Alcohol Profile Plus Blood Test

Gamma-glutamyltransferase (GGT) is a liver enzyme that becomes elevated when liver cells are stressed or damaged, particularly by alcohol, fatty liver disease, or bile duct problems. It is one of the most sensitive enzymes for detecting alcohol-related liver stress, with levels often rising within days to weeks of heavy drinking and falling again during abstinence. However, GGT is not specific to alcohol — it can also be elevated by certain medications (anticonvulsants, some antibiotics), obesity, type 2 diabetes, non-alcoholic fatty liver disease, and other liver or biliary conditions. GGT is most informative when interpreted alongside other liver enzymes and direct alcohol markers.

Alanine transferase (ALT) is an enzyme found primarily inside liver cells. When liver cells are damaged or inflamed, ALT leaks into the bloodstream, raising blood levels. It is one of the most sensitive markers of hepatocellular injury and is routinely used to detect and monitor liver conditions including viral hepatitis, fatty liver disease, alcohol-related liver damage, and drug-induced liver injury. Mild ALT elevations are common and can also result from intense exercise, certain medications, or muscle injury. Persistently raised ALT, especially together with elevated GGT or AST, warrants further investigation to identify the underlying cause.

Alkaline phosphatase (ALP) is an enzyme found mainly in the liver, bile ducts, and bones. Raised ALP can indicate problems with bile flow (cholestasis), liver disease affecting the bile ducts, or bone disorders such as Paget's disease, healing fractures, or vitamin D deficiency. In the context of alcohol monitoring, ALP is less sensitive than GGT but provides additional information about bile duct function. ALP is normally elevated during pregnancy and in growing children, and isolated mild elevations are common and not always clinically significant. Interpretation requires consideration of other liver enzymes and clinical context.

Bilirubin is a yellow pigment formed when red blood cells break down. The liver processes bilirubin and excretes it into bile, ultimately removing it from the body. Raised blood bilirubin levels can indicate liver disease (hepatitis, cirrhosis, alcohol-related damage), bile duct obstruction, or excessive red blood cell breakdown. Visible jaundice (yellowing of the skin and eyes) typically appears when bilirubin rises above approximately 40 µmol/L. Mild elevations are common in Gilbert's syndrome, a benign inherited condition affecting around 5% of the population. As with other liver markers, bilirubin is best interpreted alongside ALT, AST, ALP, and GGT to identify the cause.

Mean cell volume (MCV) is a measurement of the average size of your red blood cells, reported as part of a full blood count. In the context of alcohol monitoring, sustained heavy drinking causes red blood cells to become enlarged (macrocytosis) over a period of weeks to months, raising the MCV. Because red blood cells live for around 120 days, MCV reflects alcohol consumption over the preceding two to three months and is slow to return to normal even after abstinence.

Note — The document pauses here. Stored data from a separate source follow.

/-- R130, through PERMUTE: with `A_0 = S` and `A_(k+1) = round(A_k, k)`, the command leaves `A_24`, and
only S changes. That the round counter, which exists only inside the command (R35), is the field
`roundCounter` and is `none` after it, is the model's reading (log 6). -/
def Obligations.PermuteRunsTheTwentyFourRounds : Prop :=
  ∀ s : State, s.phase ≠ .fault →
    ∃ A : Nat → Lanes, A 0 = s.lanes ∧ permute s.lanes = A 24 ∧
      (∀ k : Fin 24, A (k.val + 1) = Machine.round (A k.val) k) ∧
      exec .permute s = .next { s with lanes := A 24, roundCounter := none }

/-- 42_permutation.md section 3 (the spec's derived law): ROUND 0 to ROUND 23 leave the same state as one
PERMUTE. Between commands no round counter exists (R35), which is the field's value `none` (log 6). -/
def Obligations.TwentyFourRoundCommandsEqualPermute : Prop :=
  ∀ s : State, s.roundCounter = none → execAll rounds24 s = exec .permute s

/-- The permutation is a bijection on the states: 42_permutation.md section 3, a sentence (R134) that the
spec marks as taken from general knowledge and not from its source. -/
def Obligations.PermuteIsABijection : Prop := Function.Bijective permute

/-- 41_round_ops.md section 4 (the spec's derived laws): theta, rho and pi are linear over XOR; theta,
rho, pi and chi keep the zero state; a round of the zero state is its round constant. -/
def Obligations.LinearOperationsAndTheZeroState : Prop :=
  (∀ A B : Lanes,
    theta (Vector.zipWith (· ^^^ ·) A B) = Vector.zipWith (· ^^^ ·) (theta A) (theta B) ∧
    rho (Vector.zipWith (· ^^^ ·) A B) = Vector.zipWith (· ^^^ ·) (rho A) (rho B) ∧
    Machine.pi (Vector.zipWith (· ^^^ ·) A B) =
      Vector.zipWith (· ^^^ ·) (Machine.pi A) (Machine.pi B)) ∧
  theta zeroLanes = zeroLanes ∧ rho zeroLanes = zeroLanes ∧ Machine.pi zeroLanes = zeroLanes ∧
  chi zeroLanes = zeroLanes ∧
  (∀ ir : Fin 24, Machine.round zeroLanes ir = zeroLanes.set 0 RC[ir])

/-! ### Padding -/

/-- 43_padding.md sections 1 and 2: PAD with a legal tail length keeps the tail, puts 0x1F after it,
zeros, and 0x80 into byte 167 (0x9F where the two meet, r = 167), and leaves `BUF[168..199]`; only BUF
changes. -/
def Obligations.PadReplacesTheTailByItsPaddedBlock : Prop :=
  ∀ (s : State) (r : Nat), s.phase ≠ .fault → r < 168 →
    ∃ B : Buffer, exec (.pad r) s = .next { s with buf := B } ∧
      ∀ j : Fin 200,
        B[j] =
          if j.val < r then s.bufByte j
          else if 168 ≤ j.val then s.bufByte j
          else if j.val = 167 then (if r = 167 then 0x9F else 0x80)
          else if j.val = r then 0x1F
          else 0x00

/-- R140 and R141: the padded block, built by XOR from a zero block; with `r = 167` its last byte is
0x9F. -/
def Obligations.PadXorsTheSuffixAndTheEndMarker : Prop :=
  ∀ rem : List Byte, rem.length < 168 →
    (∀ j : Fin 168,
      (pad rem)[j] =
        (if h : j.val < rem.length then rem[j.val] else 0x00) ^^^
          (if j.val = rem.length then 0x1F else 0x00) ^^^ (if j.val = 167 then 0x80 else 0x00)) ∧
    (rem.length = 167 → (pad rem)[167] = 0x9F)

/-! ### The sponge -/

/-- 44_sponge.md section 2, INIT: zero lanes, OUTREM and LASTK zero, phase ABSORB, in every phase but
FAULT; nothing else changes. -/
def Obligations.InitStartsAComputation : Prop :=
  ∀ s : State, s.phase ≠ .fault →
    ∃ A : Lanes, exec .init s = .next { s with lanes := A, outrem := 0, lastk := 0, phase := .absorb } ∧
      ∀ i : Fin 25, A[i] = 0

/-- 44_sponge.md section 2, ABSORB, and 40_codec.md section 2, which says that it is XORRATE followed by
PERMUTE: in phase ABSORB it leaves `permute(absorbXor(S, BUF[0..167]))`; of the core's observable state only S
changes. That the hidden round counter (R35) is a field, `none` after the command, is the model's choice
(log 6). -/
def Obligations.AbsorbIsXorrateThenPermute : Prop :=
  ∀ s : State, s.phase = .absorb →
    exec .absorb s = execAll [.xorrate, .permute] s ∧
    ∃ blk : Block, (∀ j : Fin 168, blk[j] = s.buf[j.val]) ∧
      exec .absorb s =
        .next { s with lanes := permute (absorbXor s.lanes blk), roundCounter := none }

/-- 44_sponge.md section 2, FINAL: with a valid length and tail it leaves in BUF what PAD leaves, in S
what ABSORB of that block leaves, OUTREM = OUTLEN, LASTK = 0, and phase SQUEEZE, or IDLE for length 0;
nothing else of the core's observable state changes. That the hidden round counter is a field, `none` after the
command, is the model's choice (log 6). -/
def Obligations.FinalPadsAbsorbsAndStartsSqueezing : Prop :=
  ∀ (s : State) (r : Nat), s.phase = .absorb → 0 ≤ sint64 s.outlen → r < 168 →
    ∃ (B : Buffer) (A : Lanes),
      exec (.pad r) s = .next { s with buf := B } ∧
      exec .absorb { s with buf := B } = .next { s with buf := B, lanes := A, roundCounter := none } ∧
      exec (.final r) s =
        .next { s with
          buf := B, lanes := A, roundCounter := none, outrem := s.outlen, lastk := 0,
          phase := if 0 < sint64 s.outlen then .squeeze else .idle }

/-- 44_sponge.md section 2, SQUEEZE: in phase SQUEEZE it puts the serialization of S into BUF, sets LASTK
to `k = min(168, OUTREM)` and subtracts `k` from OUTREM; if bytes are still needed it permutes S, and
otherwise it keeps S and goes to IDLE; nothing else of the core's observable state changes. That the hidden
round counter is a field, `none` after a permutation, is the model's choice (log 6). -/
def Obligations.SqueezeEmitsAndPermutesOnlyIfNeeded : Prop :=
  ∀ s : State, s.phase = .squeeze →
    ∃ (B : Buffer) (k rem : BitVec 64),
      exec .s2b s = .next { s with buf := B } ∧
      k.toNat = min 168 s.outrem.toNat ∧ rem.toNat = s.outrem.toNat - k.toNat ∧
      (168 < s.outrem.toNat →
        exec .squeeze s =
          .next { s with
            buf := B, lastk := k, outrem := rem, lanes := permute s.lanes, roundCounter := none }) ∧
      (s.outrem.toNat ≤ 168 →
        exec .squeeze s = .next { s with buf := B, lastk := k, outrem := rem, phase := .idle })

/-- R205: OUTLEN is read only by FINAL. Another OUTLEN changes nothing else in the outcome of any other
command. -/
def Obligations.OutlenIsReadOnlyByFinal : Prop :=
  ∀ (i : Instr) (s t : State) (v : BitVec 64), (∀ r, i ≠ .final r) → exec i s = .next t →
    exec i { s with outlen := v } = .next { t with outlen := v }

/-- 70_reset_and_hazards.md section 2 (the spec's derived law) and 44_sponge.md section 2: what ABSORB does to
S depends on BUF only through `BUF[0..167]`, what FINAL does to S and to `BUF[0..167]` only through
`BUF[0..r-1]`, and SQUEEZE reads no BUF byte. 40_codec.md section 2 (R87, "`BUF[168..199]` is never read"): what
XORRATE does to S depends on BUF only through `BUF[0..167]` too. -/
def Obligations.CommandsReadOnlyTheStagedBytes : Prop :=
  ∀ (s t t' : State) (b : Buffer) (r : Nat),
    ((∀ j : Fin 168, b[j.val] = s.buf[j.val]) →
      ∀ i : Instr, i = .absorb ∨ i = .xorrate → exec i s = .next t → exec i { s with buf := b } = .next t' →
        t'.lanes = t.lanes) ∧
    ((∀ j : Fin 200, j.val < r → b[j] = s.buf[j]) →
      s.phase = .absorb → 0 ≤ sint64 s.outlen → r < 168 → exec (.final r) s = .next t →
        exec (.final r) { s with buf := b } = .next t' →
          t'.lanes = t.lanes ∧ ∀ j : Fin 168, t'.buf[j.val] = t.buf[j.val]) ∧
    (s.phase = .squeeze → exec .squeeze { s with buf := b } = exec .squeeze s)

/-- 44_sponge.md section 1 (the spec's derived law): the output has the length asked for, and a shorter
output is a prefix of a longer one. -/
def Obligations.ShakeOutputsAreExactAndPrefixConsistent : Prop :=
  ∀ (m : List Byte) (n n' : Nat), n < n' →
    ∃ out out' : List Byte, shake128 m n = some out ∧ shake128 m n' = some out' ∧
      out.length = n ∧ out'.length = n' ∧ out = out'.take n

/-- 44_sponge.md section 3 (the spec's derived law on the host program of the pseudo-instruction SHAKE,
modelled in log 10): started in any phase but FAULT, it ends with PH = IDLE, OUTREM = 0, the bytes it
read from BUF being `shake128(m, n)`; for a negative length FINAL faults with InvalidArgument and
nothing is read from BUF. -/
def Obligations.ShakeHostSequenceComputesShake128 : Prop :=
  ∀ (m : List Byte) (n : BitVec 64) (s : State) (rest : List HostOp),
    s.phase ≠ .fault → s.busy = false → s.pending = shakeProgram m n ++ rest →
      ∃ (steps : Nat) (t : State), runSteps steps s = .next t ∧ t.pending = rest ∧
        (0 ≤ sint64 n →
          t.phase = .idle ∧ t.outrem = 0 ∧
            ∃ out, shake128 m (sint64 n) = some out ∧
              outputBytes t.responses = outputBytes s.responses ++ out) ∧
        (sint64 n < 0 →
          shake128 m (sint64 n) = none ∧ t.phase = .fault ∧ t.err = some .invalidArgument ∧
            outputBytes t.responses = outputBytes s.responses)

/-! ### Whole-machine rules -/

/-- 10_state.md section 1, the column "written by", and R26 for PH: outside fault entry, each piece of state
changes only by the commands listed for it, and no command writes OUTLEN. 43_padding.md section 2 (R143) and
44_sponge.md section 2 (R160): PAD and FINAL keep `BUF[168..199]`. The model's choices: the round counter is the
field for the hidden state of R35 (log 6), and no command touches the host's side, the fields `pending` (log 1)
and `responses` (log 3). -/
def Obligations.CommandsWriteOnlyTheirOwnState : Prop :=
  ∀ (i : Instr) (s t : State), exec i s = .next t →
    t.outlen = s.outlen ∧ t.pending = s.pending ∧ t.responses = s.responses ∧
    (t.errcmd ≠ s.errcmd ∨ t.err ≠ s.err ∨ t.busy ≠ s.busy → s.phase ≠ .fault ∧ t.phase = .fault) ∧
    (t.phase ≠ s.phase → t.phase = .fault ∨ i = .init ∨ i = .squeeze ∨ ∃ r, i = .final r) ∧
    (t.lanes ≠ s.lanes → i ≠ .s2b ∧ ∀ r, i ≠ .pad r) ∧
    (t.buf ≠ s.buf → i = .s2b ∨ i = .squeeze ∨ ∃ r, i = .pad r ∨ i = .final r) ∧
    (t.outrem ≠ s.outrem ∨ t.lastk ≠ s.lastk → i = .init ∨ i = .squeeze ∨ ∃ r, i = .final r) ∧
    (t.roundCounter ≠ s.roundCounter →
      i = .permute ∨ i = .absorb ∨ i = .squeeze ∨ ∃ r, i = .final r) ∧
    ((∃ r, i = .pad r ∨ i = .final r) → ∀ j : Fin 200, 168 ≤ j.val → t.bufByte j = s.bufByte j)

/-- Every command answers a next state in every state, in the fault state and for every operand too: an
error is a next state (R185, R186), never a stop. If it is an error, it is fault entry with `encode i` as the
recorded word, which is the model's reading of the issued word (log 12). -/
def Obligations.EveryCommandAnswersANextState : Prop :=
  ∀ (i : Instr) (s : State), ∃ t : State, exec i s = .next t ∧ (s.busy = false → t.busy = false) ∧
    (s.phase ≠ .fault → t.phase = .fault → ∃ code : ErrorCode, t = s.raiseFault code (encode i))

/-- The reset state meets the invariant of Safety.lean. Its clause that no round counter exists (R35) is the
model's choice at reset: the spec gives that hidden state no reset value (log 6). -/
def Obligations.ResetMeetsTheInvariant : Prop := State.reset.Inv

/-- R27, R28, R30, R31, R32 and R35 as an invariant: ERR is non-zero exactly in FAULT, BUSY is 0, no round
counter exists, OUTREM is below 2^63, non-zero in SQUEEZE and zero in IDLE and ABSORB, LASTK is at most
168, and ERRCMD has a zero upper half and is 0 before the first fault. Every step keeps it. That the
round counter is a field, `none` between commands, is the model's choice (log 6). -/
def Obligations.EveryStepKeepsTheInvariant : Prop :=
  ∀ s t : State, s.Inv → step s = .next t → t.Inv

/-- R42, R189 and R206 as a progress rule: a host whose accesses the map admits always gets a step, and
the actions it still has are admitted. That those actions stand in `pending` is the model's choice (log 1). -/
def Obligations.AdmittedHostIsNeverStuck : Prop :=
  ∀ s : State, s.Inv → s.HostAdmitted → ∃ t : State, step s = .next t ∧ t.HostAdmitted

MCV is not specific to alcohol — it can also be raised by vitamin B12 or folate deficiency, hypothyroidism, certain medications, and some bone marrow disorders.

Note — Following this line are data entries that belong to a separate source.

-- ==== Sys2Proof/Laws/PerInstr.lean ====
section
/-! SUPPORT. Statements about every instruction as syntax, one lemma per constructor. -/

namespace Sys2Proof.Laws.EncodeFields

/-- The three fields of a well-formed command's word are its opcode, its operand (0 if it has none) and
zero (30_encoding.md R61 to R63). -/
def Statement (i : Instr) : Prop :=
  i.wf = true →
    opField (encode i) = i.opcode ∧ aField (encode i) = i.operand?.getD 0 ∧ rsvField (encode i) = 0

/-- The fields come from the number of the word. -/
theorem of_toNat (i : Instr) : Statement i := by
  intro h
  have h1 := encode_toNat h
  have h2 := operand_lt h
  have h3 := opcode_lt i
  rw [opField_eq, aField_eq, rsvField_eq, h1]
  omega

theorem init : Statement .init := of_toNat _
theorem b2s (L : Nat) : Statement (.b2s L) := of_toNat _
theorem s2b : Statement .s2b := of_toNat _
theorem xorrate : Statement .xorrate := of_toNat _
theorem pad (r : Nat) : Statement (.pad r) := of_toNat _
theorem theta : Statement .theta := of_toNat _
theorem rho : Statement .rho := of_toNat _
theorem pi : Statement .pi := of_toNat _
theorem chi : Statement .chi := of_toNat _
theorem iota (ir : Nat) : Statement (.iota ir) := of_toNat _
theorem round (ir : Nat) : Statement (.round ir) := of_toNat _
theorem permute : Statement .permute := of_toNat _
theorem absorb : Statement .absorb := of_toNat _
theorem final (r : Nat) : Statement (.final r) := of_toNat _
theorem squeeze : Statement .squeeze := of_toNat _

end Sys2Proof.Laws.EncodeFields
end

Haemoglobin is the oxygen-carrying protein inside red blood cells. Measuring blood haemoglobin assesses your overall red blood cell health and screens for anaemia (low haemoglobin) or polycythaemia (high haemoglobin). Low haemoglobin can result from iron, B12 or folate deficiency, blood loss, chronic disease, or kidney problems. Raised haemoglobin can occur with smoking, dehydration, lung disease, or rarely a bone marrow disorder. In alcohol monitoring contexts, haemoglobin is measured alongside MCV (red cell size) to provide a complete picture of red blood cell health, since sustained heavy drinking can cause anaemia or red cell abnormalities through several mechanisms including poor nutrition and direct bone marrow effects.

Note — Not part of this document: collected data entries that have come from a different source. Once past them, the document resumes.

theorem readValue_of_entry {off : Offset} {width : Nat} {e : MapEntry} (s : State)
    (h : mapEntry off width = some e) : readValue off width s = some (readEntry s e) := by
  simp [readValue, h]

/-- Settles O52: an access outside the table has no entry, since an entry puts it in the table. -/
theorem accessesOutsideTheMapAreStuck : Obligations.AccessesOutsideTheMapAreStuck := by
  intro s off width v hout
  have hnone : mapEntry off width = none :=
    Option.eq_none_iff_forall_ne_some.mpr fun _ he => hout (mapEntry_cases he)
  exact ⟨busWrite_of_no_entry v s hnone, busRead_of_no_entry s hnone⟩

/-- A distance inside the map, written as the offset itself. -/
theorem mapOffset_of_lt {a : Nat} (h : a < 0x1000) : mapOffset a = BitVec.ofNat 12 a := if_pos h

theorem mapEntry_ofNat_buf (j : Fin 200) : mapEntry (BitVec.ofNat 12 j.val) 1 = some (.buf j) := by
  rw [← mapOffset_of_lt (by omega)]
  exact mapEntry_buf j

theorem mapEntry_ofNat_lane (i : Fin 25) :
    mapEntry (BitVec.ofNat 12 (0x100 + 8 * i.val)) 8 = some (.lane i) := by
  rw [← mapOffset_of_lt (by omega)]
  exact mapEntry_lane i

/-- Settles O53: the buffer after the write is BUF with its byte `j` set. -/
theorem bufferAccessesReadAndWriteOneByte : Obligations.BufferAccessesReadAndWriteOneByte := by
  intro s j v hb
  have he := mapEntry_ofNat_buf j
  refine ⟨⟨s.buf.set j (v.extractLsb' 0 8), ?write, ?written, ?kept⟩, readValue_of_entry s he⟩
  case write =>
    rw [busWrite_of_entry v he hb, ← BitVec.setWidth_eq_extractLsb' (by decide)]
    rfl
  case written => exact Vector.getElem_set_self j.isLt
  case kept => exact fun _ hne => Vector.getElem_set_ne _ _ (Fin.val_ne_of_ne hne.symm)

/-- Settles O54: the lane state after the write is S with its lane `i` set. -/
theorem laneAccessesReadAndWriteOneLane : Obligations.LaneAccessesReadAndWriteOneLane := by
  intro s i v hb
  have he := mapEntry_ofNat_lane i
  refine ⟨⟨s.lanes.set i v, busWrite_of_entry v he hb, ?written, ?kept⟩, readValue_of_entry s he⟩
  case written => exact Vector.getElem_set_self i.isLt
  case kept => exact fun _ hne => Vector.getElem_set_ne _ _ (Fin.val_ne_of_ne hne.symm)

/-- R46: a write to one of the read-only registers is ignored. -/
theorem busWrite_readOnly {off : Offset} {s : State} (v : BitVec 64) (hb : s.busy = false)
    (h : off ∈ [(0x208 : Offset), 0x218, 0x220, 0x228]) : busWrite off 8 v s = .next s := by
  simp only [List.mem_cons, List.not_mem_nil, or_false] at h
  obtain rfl | rfl | rfl | rfl := h
  · exact busWrite_of_entry v mapEntry_status hb
  · exact busWrite_of_entry v mapEntry_outrem hb
  · exact busWrite_of_entry v mapEntry_lastk hb
  · exact busWrite_of_entry v mapEntry_errcmd hb

/-- Settles O55: each access by the map's entry for its register. -/
theorem registerAccessesFollowTheMap : Obligations.RegisterAccessesFollowTheMap := by
  intro s v hb
  exact ⟨readValue_status s, readValue_of_entry s mapEntry_outrem, readValue_of_entry s mapEntry_lastk,
    readValue_of_entry s mapEntry_errcmd, fun _ hoff => busWrite_readOnly v hb hoff,
    readValue_of_entry s mapEntry_outlen, busWrite_of_entry v mapEntry_outlen hb,
    readValue_of_entry s mapEntry_cmd⟩

end Sys2Proof.Machine
end

section
/-! R60, R63, R64: what the decode step answers, by the class of the opcode, and the rows of the opcode map
as the rows of the commands. -/

namespace Sys2Proof

/-- The opcodes of the rows without an operand (R63). -/
def bareOpcodes : List Nat := [0x01, 0x03, 0x04, 0x10, 0x11, 0x12, 0x13, 0x16, 0x20, 0x22]

/-- The opcodes of the rows with an operand (R63). -/
def operandOpcodes : List Nat := [0x02, 0x05, 0x14, 0x15, 0x21]

/-- The opcodes R64 lists as assigned to no command. -/
def UnassignedOpcode (op : Nat) : Prop :=
  op = 0x00 ∨ (0x06 ≤ op ∧ op ≤ 0x0F) ∨ (0x17 ≤ op ∧ op ≤ 0x1F) ∨ (0x23 ≤ op ∧ op ≤ 0xFF)

theorem unassignedOpcode_iff {op : Nat} (h : op < 256) :
    UnassignedOpcode op ↔ op ∉ bareOpcodes ∧ op ∉ operandOpcodes := by
  simp only [UnassignedOpcode, bareOpcodes, operandOpcodes, List.mem_cons, List.not_mem_nil, or_false]
  omega

theorem not_operandOpcode_of_bare : ∀ op ∈ bareOpcodes, op ∉ operandOpcodes := by decide

theorem opField_lt (w : CommandWord) : opField w < 256 := by rw [opField_eq]; omega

Carbohydrate-deficient transferrin (CDT) is a recognised marker of chronic, heavy alcohol consumption. Transferrin is an iron-transport protein normally bound to several carbohydrate chains; sustained heavy drinking interferes with this binding, raising the proportion of carbohydrate-deficient forms. CDT typically becomes elevated after consuming approximately 50–80g of alcohol per day for two weeks or more, with a detection window of around two to four weeks. It is more specific than liver enzymes for detecting heavy drinking but can be affected by rare genetic transferrin variants and severe liver disease, so is best interpreted alongside other alcohol biomarkers.